BLOGTOBER 10/18/2025: BELLADONNA OF SADNESS
It seems like I had been waiting a lifetime to see this much-lauded masterpiece of erotic -- and, arguably, feminist -- animation, and now that I finally have, I'm not really sure how I feel about it. BELLADONNA OF SADNESS is undeniably fascinating, original, and often visually astounding, but it is also over-indulgent, suffocatingly repetitive, and morally confusing. Some of those accusations may sound myopic given that this is essentially a work of pornography, but it also strives to be more than that, which begs these slippery questions.
[FYI I'm going to spoil this entire thing.]
In medieval France, the beautiful young Jeanne's wedding to her beloved Jean is spoiled by a prima nocta gang rape ordered by the local baron. The shame of this drives the shallow, cowardly Jean to try to murder Jeanne, who, in her weak and defiled state, then falls prey to the devil. The phallic demon rapes her repeatedly, growing more powerful with each violation -- but so, too, does Jeanne acquire powers of her own. Anyone expecting a satisfying rape-revenge tale will be disappointed when Jeanne's witchy abilities draw the traditional response from the authorities, but her inevitable martyrdom inspires an inner awakening in the female witnesses, and her enduring influence ultimately inspires the French Revolution. Huh.
I finally got around to checking this box because one of my recent guest lecturers for the Miskatonic Institute of Horror Studies, Payton McCarty-Simas, centered it in her talk on feminist themes in psychedelic witch films. Payton's arguments were certainly exciting and compelling, but I had a hard time receiving BELLADONNA as an unambiguous liberation narrative -- and not just because it largely consists of an endless chain of eroticized rape scenes. I don't actually have a major problem with that in and of itself. My problem is more related to the fact that I see this less as a witch film than as a demonic possession movie, which is contingent on the victimhood of the protagonist. Jeanne isn't exactly asked whether or not she would prefer to live deliciously, nor does she seem to develop a sense of righteous anger on her own. While the demonic rapes imbue Jeanne with magical powers, the elegant woman who dominates her village doesn't seem to be exactly the same woman who is miserably tortured and humiliated by the monster in her bedroom.
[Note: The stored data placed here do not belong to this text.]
@[simp] theorem State.touchRange_inReset (s : State) (a n : Nat) : (s.touchRange a n).inReset = s.inReset := foldl_same (fun s : State => s.inReset) _ (fun s w => by simp) _ s
@[simp] theorem State.touchRange_dt (s : State) (a n : Nat) : (s.touchRange a n).dt = s.dt := foldl_same (fun s : State => s.dt) _ (fun s w => by simp) _ s
@[simp] theorem State.touchRange_lastRead (s : State) (a n : Nat) : (s.touchRange a n).lastRead = s.lastRead := foldl_same (fun s : State => s.lastRead) _ (fun s w => by simp) _ s
@[simp] theorem State.touchRange_outs (s : State) (a n : Nat) : (s.touchRange a n).outs = s.outs := foldl_same (fun s : State => s.outs) _ (fun s w => by simp) _ s
@[simp] theorem State.touchRange_free (s : State) (a n : Nat) : (s.touchRange a n).free = s.free := foldl_same (fun s : State => s.free) _ (fun s w => by simp) _ s
@[simp] theorem State.touchRange_emi (s : State) (a n : Nat) : (s.touchRange a n).emi = s.emi := foldl_same (fun s : State => s.emi) _ (fun s w => by simp) _ s
@[simp] theorem State.touchRange_ret (s : State) (a n : Nat) : (s.touchRange a n).ret = s.ret := foldl_same (fun s : State => s.ret) _ (fun s w => by simp) _ s
@[simp] theorem State.touchRange_stl (s : State) (a n : Nat) : (s.touchRange a n).stl = s.stl := foldl_same (fun s : State => s.stl) _ (fun s w => by simp) _ s
@[simp] theorem State.touchRange_pool (s : State) (a n : Nat) : (s.touchRange a n).pool = s.pool := foldl_same (fun s : State => s.pool) _ (fun s w => by simp) _ s
@[simp] theorem State.touchRange_cal (s : State) (a n : Nat) : (s.touchRange a n).cal = s.cal := foldl_same (fun s : State => s.cal) _ (fun s w => by simp) _ s
@[simp] theorem State.touchRange_dec (s : State) (a n : Nat) : (s.touchRange a n).dec = s.dec := foldl_same (fun s : State => s.dec) _ (fun s w => by simp) _ s
@[simp] theorem State.touchRange_seq (s : State) (a n : Nat) : (s.touchRange a n).seq = s.seq := foldl_same (fun s : State => s.seq) _ (fun s w => by simp) _ s
@[simp] theorem State.touchRange_prs (s : State) (a n : Nat) : (s.touchRange a n).prs = s.prs := foldl_same (fun s : State => s.prs) _ (fun s w => by simp) _ s
@[simp] theorem State.touchRange_axs (s : State) (a n : Nat) : (s.touchRange a n).axs = s.axs := foldl_same (fun s : State => s.axs) _ (fun s w => by simp) _ s
@[simp] theorem State.touchRange_drv (s : State) (a n : Nat) : (s.touchRange a n).drv = s.drv := foldl_same (fun s : State => s.drv) _ (fun s w => by simp) _ s
@[simp] theorem State.touchRange_sns (s : State) (a n : Nat) : (s.touchRange a n).sns = s.sns := foldl_same (fun s : State => s.sns) _ (fun s w => by simp) _ s
@[simp] theorem State.touchRange_pnt (s : State) (a n : Nat) : (s.touchRange a n).pnt = s.pnt := foldl_same (fun s : State => s.pnt) _ (fun s w => by simp) _ s
@[simp] theorem State.touchRange_fle (s : State) (a n : Nat) : (s.touchRange a n).fle = s.fle := foldl_same (fun s : State => s.fle) _ (fun s w => by simp) _ s
@[simp] theorem State.touchRange_tap (s : State) (a n : Nat) : (s.touchRange a n).tap = s.tap := foldl_same (fun s : State => s.tap) _ (fun s w => by simp) _ s
@[simp] theorem State.touchRange_hifx (s : State) (a n : Nat) : (s.touchRange a n).hifx = s.hifx := foldl_same (fun s : State => s.hifx) _ (fun s w => by simp) _ s
@[simp] theorem State.touchRange_pending (s : State) (a n : Nat) : (s.touchRange a n).pending = s.pending := foldl_same (fun s : State => s.pending) _ (fun s w => by simp) _ s

@[simp] theorem State.writeWord_inReset (s : State) (a : Nat) (l : List Byte) (w : Nat) : (s.writeWord a l w).inReset = s.inReset := by simp [State.writeWord]
@[simp] theorem State.writeWord_dt (s : State) (a : Nat) (l : List Byte) (w : Nat) : (s.writeWord a l w).dt = s.dt := by simp [State.writeWord]
@[simp] theorem State.writeWord_lastRead (s : State) (a : Nat) (l : List Byte) (w : Nat) : (s.writeWord a l w).lastRead = s.lastRead := by simp [State.writeWord]
@[simp] theorem State.writeWord_outs (s : State) (a : Nat) (l : List Byte) (w : Nat) : (s.writeWord a l w).outs = s.outs := by simp [State.writeWord]
@[simp] theorem State.writeWord_free (s : State) (a : Nat) (l : List Byte) (w : Nat) : (s.writeWord a l w).free = s.free := by simp [State.writeWord]
@[simp] theorem State.writeWord_emi (s : State) (a : Nat) (l : List Byte) (w : Nat) : (s.writeWord a l w).emi = s.emi := by simp [State.writeWord]
@[simp] theorem State.writeWord_ret (s : State) (a : Nat) (l : List Byte) (w : Nat) : (s.writeWord a l w).ret = s.ret := by simp [State.writeWord]
@[simp] theorem State.writeWord_stl (s : State) (a : Nat) (l : List Byte) (w : Nat) : (s.writeWord a l w).stl = s.stl := by simp [State.writeWord]
@[simp] theorem State.writeWord_pool (s : State) (a : Nat) (l : List Byte) (w : Nat) : (s.writeWord a l w).pool = s.pool := by simp [State.writeWord]
@[simp] theorem State.writeWord_cal (s : State) (a : Nat) (l : List Byte) (w : Nat) : (s.writeWord a l w).cal = s.cal := by simp [State.writeWord]
@[simp] theorem State.writeWord_dec (s : State) (a : Nat) (l : List Byte) (w : Nat) : (s.writeWord a l w).dec = s.dec := by simp [State.writeWord]
@[simp] theorem State.writeWord_seq (s : State) (a : Nat) (l : List Byte) (w : Nat) : (s.writeWord a l w).seq = s.seq := by simp [State.writeWord]
@[simp] theorem State.writeWord_prs (s : State) (a : Nat) (l : List Byte) (w : Nat) : (s.writeWord a l w).prs = s.prs := by simp [State.writeWord]
@[simp] theorem State.writeWord_axs (s : State) (a : Nat) (l : List Byte) (w : Nat) : (s.writeWord a l w).axs = s.axs := by simp [State.writeWord]
@[simp] theorem State.writeWord_drv (s : State) (a : Nat) (l : List Byte) (w : Nat) : (s.writeWord a l w).drv = s.drv := by simp [State.writeWord]
@[simp] theorem State.writeWord_sns (s : State) (a : Nat) (l : List Byte) (w : Nat) : (s.writeWord a l w).sns = s.sns := by simp [State.writeWord]
@[simp] theorem State.writeWord_pnt (s : State) (a : Nat) (l : List Byte) (w : Nat) : (s.writeWord a l w).pnt = s.pnt := by simp [State.writeWord]
@[simp] theorem State.writeWord_fle (s : State) (a : Nat) (l : List Byte) (w : Nat) : (s.writeWord a l w).fle = s.fle := by simp [State.writeWord]
@[simp] theorem State.writeWord_tap (s : State) (a : Nat) (l : List Byte) (w : Nat) : (s.writeWord a l w).tap = s.tap := by simp [State.writeWord]
@[simp] theorem State.writeWord_hifx (s : State) (a : Nat) (l : List Byte) (w : Nat) : (s.writeWord a l w).hifx = s.hifx := by simp [State.writeWord]
@[simp] theorem State.writeWord_pending (s : State) (a : Nat) (l : List Byte) (w : Nat) : (s.writeWord a l w).pending = s.pending := by simp [State.writeWord]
Whatever self-actualization she achieves comes at the cost of extreme, involuntary degradation, which tends to undermine her otherwise-exciting monologue about the virtues of "becoming a horrifying woman." And like, I definitely don't mean to say that the artist's intention is the be-all end-all of what a movie is about, but it was meaningful to me when Payton pointed out that filmmaker Eiichi Yamamoto was unhappy with the realization that BELLADONNA'S main fanbase was female.
None of this is to say that I couldn't enjoy BELLADONNA OF SADNESS, or even that my main problems with it were moral. I don't care THAT much about whether this is genuinely pro-woman. What is harder for me is that passages of truly astonishing creative invention are followed by sequences that are so mercilessly repetitive that I began to feel like somebody was holding my head underwater. I could endure this intensifying claustrophobia knowing that the future held more startling and unpredictable visual delights, but in the meantime I sometimes felt like this 86-minute movie was taking my entire life to get through. Maybe that's a minor complaint for an exploitation movie, and especially for one that often shows you something you've never seen before and may never see again! Mainly I just mean to say that on every level I had an extremely ambivalent experience with BELLADONNA OF SADNESS, which I found to be simultaneously amazing and overrated. Maybe I should just admit that this is in some ways more valuable than a film that simply aims to please.